L’observation du comportement des entrepreneurs en période de création révèle un désajustement entre la manière dont est généralement envisagé l’entrepreneuriat et la réalité du terrain. De manière classique, la planification est un préalable à toutes actions. L’entrepreneuriat est enseigné et pratiqué selon une ligne directrice dont l’aboutissement est le business plan.

Cependant, l’observation des entrepreneurs en période de création révèle une toute autre manière de faire. La sérendipidité , la «débrouille», l’itération et le travail en réseau s’avèrent être des compétences essentielles au développement de leurs projets.
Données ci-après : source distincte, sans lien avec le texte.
/-- A read of Resolve has failed (R109, R126, R151): of SLOT_LIST or of a page table. -/
def State.resolveFailed (s : State) (p : Nat) (r : Run) (e : ReadEnd) : State :=
  s.refuseFiring p { r with flags := r.flags.or e.flags } { status := e.status, slot := 5, module := e.module }

/-- Resolve an attention firing (R126, R150): its slot list passes checks 5 and 6, its slots are captured. -/
def State.resolveSlots (s : State) (p : Nat) (r : Run) (x : Ctx) (d : Desc) (reads : List RemoteRead) : State :=
  match s.resolveReads x.job reads 2 ((List.range (d.sh 0)).map fun q => d.ex 0x40 8 + 2 * q) with
  | none => s
  | some (t, e, ns) =>
    if e.status ≠ .ok then t.resolveFailed p r e
    else if ns.any (t.slotForeign x) then t.failCheck p r ⟨5, .access, 5⟩
    else if ns.any fun n => (t.seqSlot n).overflows d then t.failCheck p r ⟨6, .length, 5⟩
    else match t.captureAll x d reads ns with
      | none => s
      | some (u, f, caps) =>
        if f.status ≠ .ok then u.resolveFailed p { r with flags := r.flags.or e.flags } f
        else u.tileFiring p { r with env := { r.env with caps := caps }, flags := (r.flags.or e.flags).or f.flags } x d

/-- RESOLVE_DONE: `reads` are the answers of other modules to the reads of slot numbers and page entries. -/
def State.resolveDone (p : Nat) (reads : List RemoteRead) (s : State) : State :=
  match (s.part p).run with
  | none => s
  | some r =>
    match s.ctx r.ctx with
    | none => s
    | some x =>
      if r.stage ≠ .resolve then s
      else
        let d := r.desc.getD (descOf r.bytes)
        let slots := d.slots.map (s.resolveSlot x.job)
        match (List.range 4).find? (fun i => (slots.getD i (some {})).isNone), s.resolveSignals x.job d.signals with
        | some i, _ => s.refuseFiring p r { status := .access, slot := i }
        | none, none => s.refuseFiring p r { status := .access, slot := 6 }
        | none, some sigs =>
          let d := { d with slots := slots.map fun o => o.getD {}, signals := sigs }
          let r := { r with desc := some d, env := { seed := x.p.seed, caps := [], free := s.free } }
          if d.fam = .attention then s.fresh.resolveSlots p r x d reads else s.fresh.tileFiring p r x d

/-- RESOLVE_DONE. -/
def execResolveDone (part : Nat) (reads : List RemoteRead) (s : State) : Host.Outcome State Fault Refusal :=
  s.does (State.resolveDone part reads)

/-- FRAME_PASS_DONE (R45, R129): every operand on another module has been read. -/
def State.framePassDone (p : Nat) (s : State) : State :=
  match (s.part p).run with
  | some r =>
    if r.stage = .framePass ∧ r.readsOwed = 0 ∧ r.fault.isNone then
      s.setPart p { s.part p with run := some { r with stage := .main, progress := s.clk } }
    else s
  | none => s

/-- FRAME_PASS_DONE. -/
def execFramePassDone (part : Nat) (s : State) : Host.Outcome State Fault Refusal := s.does (State.framePassDone part)

/-! ### Units and tiles (R110, R113, R129, R154, R180) -/

/-- What a firing reads at a global address. -/
def State.reader (s : State) (r : Run) : Reader := fun a n =>
  if s.isLocal a then s.bytes (a % 2 ^ 48) n else (List.range n).map fun i => remoteByte r.remote (a + i)

/-- The first range of this module that a job may not read, or that holds an uncorrectable granule: status, operand slot, granules
(R165, R167, R168, R180). -/
def State.operandFault (s : State) (job : Nat) (rs : List (Nat × Nat × Nat)) : Option (Status × Nat × List Nat) :=
  rs.findSome? fun x =>
    if x.2.2 = 0 || ! s.isLocal x.2.1 then none
    else if ! s.spanOk (.firing job) (x.2.1 % 2 ^ 48) x.2.2 then some (.access, x.1, [])
    else match s.badIn (x.2.1 % 2 ^ 48) x.2.2 with
      | [] => none
      | gs => some (.memUncorrectable, x.1, gs)

/-- The granules of this module in some ranges. -/
def State.operandGranules (s : State) (rs : List (Nat × Nat × Nat)) : List Nat :=
  rs.flatMap fun x => if s.isLocal x.2.1 then granules (x.2.1 % 2 ^ 48) x.2.2 else []

/-- May a unit run to its end now?  Its core is in no engine, core or cluster reset (R352), its core's earlier units are done (R112),
and the compute is not halted (R503). -/
def State.mayRunUnit (s : State) (p u : Nat) (r : Run) : Bool :=
  let n := r.owners.getD u 0
  let fenced := match s.physOf p n with
    | some c => s.resets.any fun (x : Reset) => decide (x.dom.level ≤ 3) && (s.domCores x.dom).contains c
    | none => false
  ! s.haltedNow && ! fenced && (List.range u).all fun v => r.owners.getD v 0 != n || r.unitsDone.contains v

/-- UNIT_DONE: a unit that meets an operand it may not or cannot read, or a bad index, ends the firing instead.  `corrected` are
the single-bit errors of core and cluster stores that its reads met (R82). -/
def State.unitDone (p u : Nat) (corrected : List (Nat × Nat × Nat)) (s : State) : State :=
  match (s.part p).run with
  | none => s
  | some r =>
    let d := r.desc.getD (descOf r.bytes)
    let job := match s.ctx r.ctx with | some x => x.job | none => 0
    match tileOfUnit r.units u 0 with
    | none => s
    | some t =>
      if r.stage ≠ .main ∨ r.fault.isSome ∨ 0 < r.readsOwed ∨ r.unitsDone.contains u ∨ ¬ s.mayRunUnit p u r then s
      else
        let s := s.storesCorrected p corrected
        match s.operandFault job (unitRanges d (s.reader r) r.env t) with
        | some (st, slot, gs) => (s.each gs fun v g => v.countUe g 1).faultFiring p { status := st, slot := slot, unit := u }
        | none =>
          if badIndex d (s.reader r) t then s.faultFiring p { status := .access, slot := 1, unit := u }
          else
            let s := s.corrects (s.operandGranules (unitRanges d (s.reader r) r.env t))
            (s.setPart p { s.part p with run := some { r with unitsDone := r.unitsDone ++ [u], progress := s.clk } }).coreRan p
              (r.owners.getD u 0) u (unitWords d (s.reader r) r.units u)

/-- UNIT_DONE. -/
def execUnitDone (part unit : Nat) (corrected : List (Nat × Nat × Nat)) (s : State) : Host.Outcome State Fault Refusal :=
  s.does (State.unitDone part unit corrected)

/-- The additions of a tile in add mode (R116, R175): to words of this module at once, to others by ATOMIC requests. -/
def State.addTile (s : State) (p tile job : Nat) (adds : List (Nat × Tally × Nat)) : State :=
  let s := s.each adds fun t x =>
    if ! t.isLocal x.1 then t
    else
      let u := t.tadd (.firing job) (x.1 % 2 ^ 48) x.2.1
      match (u.1.part p).run with
      | some r =>
        (u.1.setPart p { u.1.part p with run := some { r with ovf := if u.2.2.tally then x.2.2 :: r.ovf else r.ovf } }).accessDone p 3
          none u.2.1 u.2.2
      | none => u.1
  s.each (adds.filter fun x => ! s.isLocal x.1) fun t x =>
    let v := match x.2.1 with | some v => some (saturate v).1 | none => none
    t.sendTile p tile job (x.1 / 2 ^ 48) (fun r => .tadd p r.pass tile x.2.2)
      [(3, x.1 % 2 ^ 48, 10 + 4 * 2 ^ 4, natLe 16 (tallyCode v) ++ List.replicate 16 0)]

/-- TILE_DONE: every unit of the tile is done; its bytes are written back, and its flags are ORed into the firing's.  The tile
is in write-back until its last response (R113). -/
def State.tileDone (p tile : Nat) (s : State) : State :=
  match (s.part p).run with
  | none => s
  | some r =>
    let n := r.units.getD tile 0
    let first := firstUnit r.units tile
    if r.stage ≠ .main ∨ r.fault.isSome ∨ r.units.length ≤ tile ∨ r.tilesDone.contains tile ∨ (tfind r.tilesOwed tile).isSome
        ∨ ((List.range n).any fun i => ! r.unitsDone.contains (first + i)) then s
    else
      let d := r.desc.getD (descOf r.bytes)
      let job := match s.ctx r.ctx with | some x => x.job | none => 0
      match s.operandFault job (readRanges d r.env) with
      | some (st, slot, gs) => (s.each gs fun v g => v.countUe g 1).faultFiring p { status := st, slot := slot, unit := first }
      | none =>
        let out := tileOut d (s.reader r) r.env tile
        let s := s.corrects (s.operandGranules (readRanges d r.env))
        let r := { r with flags := { r.flags with tally := r.flags.tally || out.tally, special := r.flags.special || out.special }
                          tilesOwed := tput r.tilesOwed tile 1
                          entries := r.entries ++ ((out.adds.map (·.2.2)).eraseDups).map fun a => (tile, a) }
        let s := s.setPart p { s.part p with run := some r }
        let s := s.each out.writes fun t w => t.writeOut p tile job 3 w.1 w.2
        let s := s.each out.rows fun t w => t.writeOut p tile job w.1 w.2.1 w.2.2
        (s.addTile p tile job out.adds).releaseTile p tile

/-- TILE_DONE. -/
def execTileDone (part tile : Nat) (s : State) : Host.Outcome State Fault Refusal := s.does (State.tileDone part tile)

/-! ### The end (R129 to R133) -/

/-- Is the main pass over: every tile complete, nothing owed (R106, R113, R131)? -/
def Run.over (r : Run) : Bool :=
  r.stage == .main && r.readsOwed == 0 && r.tilesOwed.isEmpty && r.strayOwed == 0 && (List.range r.units.length).all r.tilesDone.contains

/-- FIRING_COMPLETE: the main pass is over, or a fault has ended the firing; in both cases every write response has come (R131). -/
def State.firingComplete (p cycles : Nat) (s : State) : State :=
  match (s.part p).run with
  | none => s
  | some r =>
    match r.fault with
    | some f =>
      if r.stage = .signals ∨ r.stage = .fetch ∨ ¬ r.tilesOwed.isEmpty ∨ 0 < r.strayOwed then s else s.endFiring p r f.status cycles
    | none => if r.over then s.endFiring p r .ok cycles else s

/-- FIRING_COMPLETE. -/
def execFiringComplete (part cycles : Nat) (s : State) : Host.Outcome State Fault Refusal := s.granted (State.firingComplete part cycles)

/-- FIRING_HUNG: a firing in its frame pass or main pass, not one that waits in a barrier (R336); the ladder follows (R361). -/
def State.firingHung (p cycles : Nat) (s : State) : State :=
  match (s.part p).run with
  | none => s
  | some r =>
    let waits := s.bank.part = some p ∧ (s.fld Reg.bnkStageStage = 2 ∨ s.fld Reg.bnkStageStage = 4)
    if (r.stage ≠ .framePass ∧ r.stage ≠ .main) ∨ s.haltedNow ∨ waits then s
    else
      let d := r.desc.getD (descOf r.bytes)
      let s := if s.bank.part = some p then s.failBank .hang .memberLost s.myId else s
      let f := r.fault.getD { status := .hang }
      let s := (s.bump (Reg.fsqPartHangsCount p)).ev 0x0202 p r.ctx r.qe d.expected
      let s := s.endFiring p { r with fault := some f } f.status cycles
      s.ladderAbort r.ctx p r.queue 1

/-- FIRING_HUNG. -/
def execFiringHung (part cycles : Nat) (s : State) : Host.Outcome State Fault Refusal := s.granted (State.firingHung part cycles)

end Sys2Proof.Machine
end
Autrement dit, au-delà des compétences techniques, ce sont aussi les compétences sociales que les acteurs ont besoin d’acquérir progressivement par la pratique et qui déterminent leur capacité à concrétiser leurs idées.

De manière classique, l’entrepreneur est souvent perçu comme un «surhomme» : un individu hors normes avec une idée géniale. Cette idée va être développée dans la confidentialité et devenir une entreprise à succès, en suivant un parcours tracé avec des étapes clairement définies. L’entrepreneuriat ainsi décrit est un processus prédictif. Le business plan est construit comme une projection précise du projet sur plusieurs années.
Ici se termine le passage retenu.